Example Scenario: The Morning Report

Goal: Your system generates a transaction report every night named with the current date (e.g., daily-logs/2023-10-27_transactions.csv). You need a workflow that wakes up at 8:00 AM, finds this specific file, and emails it to the Finance team.

Steps to Implement:

  1. Trigger: Scheduled Flow (Runs daily at 8:00 AM).
  2. Action: Format Date.
    • Convert the current date (Now) into the format yyyy-MM-dd to match your filename structure.
  3. Action: Find Object (Google Cloud Storage).
    • Bucket: finance-system-logs.
    • Object Name: daily-logs/ + [Formatted Date Token] + _transactions.csv.
    • Result: This dynamically constructs the path for today’s file.
  4. Action: If Condition.
    • Check if Size (from Find Object) is Greater Than 0 (ensuring the file isn’t empty).
  5. Action (True Branch): Send Email.
    • To: finance@company.com.
    • Subject: “Daily Transaction Report”.
    • Attachments: Map the File Contents token from the Find Object action.

Outcome: The workflow automatically calculates the correct filename for the day, retrieves the document, verifies it has data, and delivers it to the team without manual intervention.


Best Practices

  1. Handle Missing Files (404 Errors): If the file path you construct does not exist, this action will Fail and stop the flow.

    Tip: Handle Missing Files (Gracefully):

    If the file might not exist (e.g., on weekends), you don’t want the entire flow to crash.

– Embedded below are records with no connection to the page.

-- ==== Sys2Proof/Machine/Lathe.lean ====
section
/-!
DEFINITION. Machine/Lathe.lean: items and chains (R43-R52), the context table and its commands (R57-R59), the radio set and
inference cycles (R60-R62), swaps (R68-R71), and the ends of items.
-/

namespace Sys2Proof.Machine

/-! ### The tick and the radio set (R39, R60, R62) -/

/-- Tile cycles of a tick. -/
def Dev.tickCycles (d : Dev) : Nat := 75000 * d.get LTH_TICK_CFG_PERIOD

/-- Nominal tick period in nanoseconds. -/
def Dev.tickNs (d : Dev) : Nat := 125000 * d.get LTH_TICK_CFG_PERIOD

/-- The radio entry that names a tile in the active set. -/
def Dev.radioEntry (d : Dev) (t : Nat) : Option Nat :=
  (List.range 32).find? (fun i => d.is (actF (LTH_RADIO_TILE_VALID i)) && d.get (actF (LTH_RADIO_TILE_TILE i)) == t)

/-- The radio entry that names a tile in an admitted set that awaits its frame boundary (R61, R300). -/
def Dev.pendingEntry (d : Dev) (t : Nat) : Option Nat :=
  if d.is RAD_CFG_CTRL_PENDING then
    (List.range 32).find? (fun i => d.is (LTH_RADIO_TILE_VALID i) && d.get (LTH_RADIO_TILE_TILE i) == t)
  else none

/-- Banks that chuck 0 of a tile holds in the active set: 0 on a tile that is no radio tile. -/
def Dev.radioBanks (d : Dev) (t : Nat) : Nat :=
  match d.radioEntry t with
  | some i => d.get (actF (LTH_RADIO_TILE_CHUCK0_BANKS i))
  | none => 0

/-- Banks to keep free for an admitted set that is pending. -/
def Dev.pendingBanks (d : Dev) (t : Nat) : Nat :=
  match d.pendingEntry t with
  | some i => d.get (LTH_RADIO_TILE_CHUCK0_BANKS i)
  | none => 0

/-- Banks of the radio on a tile, admitted ones counted. -/
def Dev.reservedBanks (d : Dev) (t : Nat) : Nat := max (d.radioBanks t) (d.pendingBanks t)

/-- R62: inference cycles of a tile per tick. -/
def Dev.inferCycles (d : Dev) (t : Nat) : Nat :=
  let c := d.tickCycles
  match d.radioEntry t with
  | some _ => c - c * d.get (actF LTH_RADIO_CFG_RESERVE_PCT) / 100 - 1200
  | none => c - 1200

/-- R193: a disabled logical tile. -/
def Dev.tileDisabled (d : Dev) (t : Nat) : Bool := d.is (CUB_TILE_PHYS_DISABLED t)

/-! ### Completion records (R51) -/

/-- The 16 bytes of an item completion record. -/
def itemRecord (ns source status attempt tag : Nat) : List Byte :=
  wordsBytes (mkWords 2 [(IREC_NS, ns), (IREC_SOURCE, source), (IREC_STATUS, status), (IREC_ATTEMPT, attempt), (IREC_TAG, tag)])

/-- Context number of an item. -/
def Item.ctx (it : Item) : Nat := wfld it.desc ITEM_CONTEXT

/-- The instance whose completion ring takes an item's record: its context's (R451). The record of an SQ item that names a context
outside the submitter's range goes to the submitter (R452; DEDUCED, log 188). -/
def Dev.itemInst (d : Dev) (it : Item) : Nat :=
  if it.origin = 0 && !d.ctxOwned it.inst it.ctx then it.inst else d.ctxInst it.ctx
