/-- The copies that MATMUL takes. DESIGN CHOICE (log 175): a base and the value of its XREG are added as natural numbers: the sum does not wrap. -/
def Dev.matParams (d : Dev) (t c : Nat) (w0 w1 : W64) : MParams :=
  let ch := d.chuck (t * 4 + c)
  let a := [ch.opA.1, ch.opA.2]
  let b := [ch.opB.1, ch.opB.2]
  let o := [ch.opC.1, ch.opC.2]
  let xa := (ch.sreg (wfld a OPAB_XREG)).toNat
  let xb := (ch.sreg (wfld b OPAB_XREG)).toNat
  let xo := (ch.sreg (wfld o OPC_XREG)).toNat
  let mm := [w0, w1]
  { fmtA := d.get (CUB_CFG_FMT_A t c), fmtB := d.get (CUB_CFG_FMT_B t c), weightStationary := d.is (CUB_CFG_DATAFLOW t c)
    hold := d.get (CUB_CFG_HOLD t c), shift := d.get (CUB_CFG_SHIFT t c), maskM := d.get (CUB_MASK_MN_MASK_M t c)
    maskN := d.get (CUB_MASK_MN_MASK_N t c), maskK := d.get (CUB_MASK_K_MASK_K t c)
    aBase := wfld a OPAB_BASE + xa, aStride := wfld a OPAB_STRIDE, aSBase := wfld a OPAB_SBASE + xa
    aSStride := wfld a OPAB_SSTRIDE, aL2Base := wfld a OPAB_L2BASE + xa, aL2Stride := wfld a OPAB_L2STRIDE
    aL2S := wfld a OPAB_L2S == 1
    bBase := wfld b OPAB_BASE + xb, bStride := wfld b OPAB_STRIDE, bSBase := wfld b OPAB_SBASE + xb
    bSStride := wfld b OPAB_SSTRIDE, bL2Base := wfld b OPAB_L2BASE + xb, bL2Stride := wfld b OPAB_L2STRIDE
    bL2S := wfld b OPAB_L2S == 1
    oBase := wfld o OPC_OBASE + xo, oStride := wfld o OPC_OSTRIDE, outFmt := wfld o OPC_OUT_FMT, sat := wfld o OPC_SAT == 1
    accShift := wfld o OPC_ACC_SHIFT, cBase := wfld o OPC_CBASE + xo, cStride := wfld o OPC_CSTRIDE
    cFmt := wfld o OPC_C_FMT, init := wfld o OPC_INIT == 1, outShift := wfld o OPC_OUT_SHIFT
    m := wfld mm MM_M, n := wfld mm MM_N, k := wfld mm MM_K, setFirst := wfld mm MM_SET_FIRST }

/-- The highest byte of a hull, or zero. -/
def hullTop (h : Option (Nat × Nat)) : Nat := match h with | some x => x.2 + 1 | none => 0

/-- MATMUL: checks the operation and queues it. -/
def matmulOp (m : Mem) (r : Run) (d : Dev) (t c : Nat) (w0 w1 : W64) : Dev :=
  let tc := t * 4 + c
  let p := d.matParams t c w0 w1
  match p.illegal with
  | some cause => illegal m d t c r.pc cause
  | none =>
    if !p.aligned then illegal m d t c r.pc caALIGN
    else if p.empty then d.advance tc
    else
      let rd := hull p.reads
      let wr := hull p.writes
      if hullTop rd > d.usable tc || hullTop wr > d.usable tc then illegal m d t c r.pc caADDRESS
      else
        let ch := d.chuck tc
        if ch.mq.length ≥ 4 || ch.conflicts rd wr then d
        else
          let op : MOp := { p := p, next := List.replicate p.nblocks 0, inited := List.replicate p.nblocks false, drained := 0 }
          (d.setChuck tc { ch with mq := ch.mq ++ [op] }).advance tc

/-- Operands as the chuck's partition holds them. -/
def Dev.operand (d : Dev) (tc : Nat) (a : Nat) : Nat := d.localGet tc a

/-- The accumulator words of a chuck. -/
def Chuck.accGet (ch : Chuck) (k : Nat) : W32 := sget ch.acc k 0#32
def Chuck.accPuts (ch : Chuck) (ws : List (Nat × W32)) : Chuck :=
  { ch with acc := ws.foldl (fun a kw => sput a kw.1 kw.2) ch.acc }

/-- Sticky numeric conditions of a tile (R144). -/
def Dev.numFlags (d : Dev) (t : Nat) (f : NumFlags) : Dev :=
  let s (d : Dev) (b : Bool) (x : Fld) : Dev := if b then d.set x 1 else d
  s (s (s (s (s (s d f.accInf (CUB_TILE_NUM_ACC_INF t)) f.accNan (CUB_TILE_NUM_ACC_NAN t)) f.cpxSat (CUB_TILE_NUM_CPX_SAT t))
    f.drainSat (CUB_TILE_NUM_DRAIN_SAT t)) f.vecInvalid (CUB_TILE_NUM_VEC_INVALID t)) f.scaleNan (CUB_TILE_NUM_SCALE_NAN t)

/-- The chuck whose matrix queue the cubes serve: the one that runs, or one that waits for its queue while no item of the tile
executes (R54). -/
def Dev.cubeChuck (d : Dev) (t : Nat) : Option Nat :=
  let has (c : Nat) : Bool := !(d.chuck (t * 4 + c)).mq.isEmpty
  match (d.tile t).cur with
  | some c => if has c then some c else if d.radioRuns t || !d.yields t then none else (List.range 4).find? has
  | none => (List.range 4).find? has

/-- Index of the operation whose steps issue: the first with steps left. -/
def activeOp (q : List MOp) : Option Nat := q.findIdx? (fun o => o.next.any (fun n => decide (n < o.p.nslices)))

/-- Accumulator sets of block h. -/
def MOp.setsOf (o : MOp) (h : Nat) : List Nat := if o.p.complex then [o.p.setOf h, o.p.setOf h + 1] else [o.p.setOf h]

/-- Sets that operations wait to drain. -/
def setsAwaiting (ops : List MOp) : List Nat :=
  ops.flatMap (fun o => ((List.range o.p.nblocks).filter (fun h => decide (o.drained ≤ h))).flatMap o.setsOf)

/-- The slice whose held block is active: the lowest that a block still lacks. The held block stays active until every block of its slice has
issued (R102, R104). -/
def MOp.slice (o : MOp) : Nat := (List.range o.p.nblocks).foldl (fun a h => min a (o.next.getD h 0)) o.p.nslices
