/-- PORT_RETRAIN (R271). -/
def Dev.portRetrain (d : Dev) (p : Nat) : Dev :=
  if d.portUp p then
    let d := d.bump (UNL_PORT_REPLAY_RETRAINS p) 1
    (d.setPort p { d.port p with stuck := 0 }).portTrain p
  else d

/-- Flits that are sent again meet an armed link injection like any other (R492). -/
def Dev.resent (d : Dev) (p : Nat) : Dev := if (d.port p).replay.isEmpty then d else d.linkInject p

/-- FLIT_REPLAY (R271): the sender replays from the first flit that is not acknowledged, after the `acked` flits that are. A replay without progress is
counted, and the sixteenth in a row makes the port retrain. -/
def Dev.flitReplay (d : Dev) (p acked : Nat) : Dev :=
  if !d.portUp p then d
  else
    let d := d.bump (UNL_PORT_REPLAY_REPLAYS p) 1
    let x := (d.port p).acknowledge acked
    let d := ({ d.setPort p { x with stuck := x.stuck + 1 } with
      out := { d.out with packets := d.out.packets ++ x.replay.map (fun k => (p, k)) } } : Dev).resent p
    if (d.port p).stuck ≥ 16 then d.portRetrain p else d

/-- PORT_TRAINING_DONE (R271, R273): up at 4, 2 or 1 lanes with an ANNOUNCE and the unacknowledged packets again, or down: an
event record, a detection, and what it held goes to the destinations' next routes. -/
def Dev.trainingDone (d : Dev) (p lanes : Nat) : Dev :=
  if d.get (UNL_PORT_STATUS_STATE p) ≠ 1 then d
  else if lanes = 1 ∨ lanes = 2 ∨ lanes = 4 then
    let x := d.port p
    let d := (d.setPort p { x with stuck := 0 }).setPortState p 2 lanes
    let d := ({ d with out := { d.out with packets := d.out.packets ++ x.replay.map (fun k => (p, k)) } } : Dev).resent p
    ((d.announceOn p).reroute).pump p (x.queue.length + 1)
  else
    ((d.event (srcPort (4 + p)) .portDown []).report { unit := unitPort p, confirmed := true, dkind := 0x13 }).portDown p

/-- CREDIT_RETURN (R274): the neighbour returns credits of a class and channel, and acknowledges `acked` flits (R271); waiting packets go out. -/
def Dev.creditReturn (d : Dev) (p cls vc units acked : Nat) : Dev :=
  let x := (d.port p).acknowledge acked
  let k := cls * 2 + vc
  (d.setPort p { x with used := sput x.used k (sget x.used k 0 - units) }).pump p (x.queue.length + 1)

/-! ### Losses (R254, R269) -/

/-- Completes outstanding requests with NODE_LOST, stream by stream. -/
def Dev.loseAll (d : Dev) (rs : List FReq) : Dev :=
  rs.foldl (fun d r => if d.fab.out.contains r then d.complete r stNODE_LOST [] else d) d

/-- R263: a stream goes on in its next epoch from SEQ 0. -/
def Dev.nextEpoch (d : Dev) (dst cls : Nat) : Dev :=
  let st := sget d.fab.tx (streamKey dst cls) (0, 0)
  { d with fab := { d.fab with tx := sput d.fab.tx (streamKey dst cls) ((st.1 + 1) % 8, 0) } }

/-- GEN_QUERY_TIMEOUT (R254): the requests held for an unknown generation complete with NODE_LOST. -/
def Dev.genQueryTimeout (d : Dev) (dst : Nat) : Dev :=
  if dst = d.node || d.genOf dst ≠ 0 then d
  else
    let lost := d.fab.genHold.filter (fun r => pkf r.pk PKT_DST == dst)
    let d := { d with fab := { d.fab with genHold := d.fab.genHold.filter (fun r => pkf r.pk PKT_DST != dst) } }
    let d := ((lost.map (fun r => pkf r.pk PKT_CLASS)).eraseDups).foldl (fun d c => d.nextEpoch dst c) d
    ((lost.foldl (fun d r => d.reqDone r stNODE_LOST []) d).fabKick false).opPump 17

/-- ROUTE_LOSS_TIMEOUT (R269): no usable route to a destination for 10 ms. -/
def Dev.routeLoss (d : Dev) (dst : Nat) : Dev :=
  if dst = d.node || (d.routePort dst).isSome then d
  else
    let d := { d with fab := { d.fab with noRoute := d.fab.noRoute.filter (fun k =>
      !(pkf k PKT_DST == dst && pkf k PKT_SRC == d.node)) } }
    d.loseAll (d.fab.out.filter (fun r => pkf r.pk PKT_DST == dst))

    • Open the action’s settings, go to the Error Handling tab, and set the On Error behavior to Continue flow run.
    • Immediately after this action, add an If Condition to check if the action failed (e.g., check if it is faulted).
    • In the “True” branch (Error exists), you can send an email saying “No report found today.” In the “False” branch (Success), you proceed with processing the file.
  2. Check File Size: Before mapping File Contents to an email action, check the Size output. Most email providers block attachments larger than 25MB. If the file is too large, send the Media Link instead.
  3. Use Full Paths: Remember that Google Cloud Storage doesn’t have “real” folders—it just has long filenames with slashes. You must provide the full string (e.g., folder/subfolder/file.txt), not just file.txt.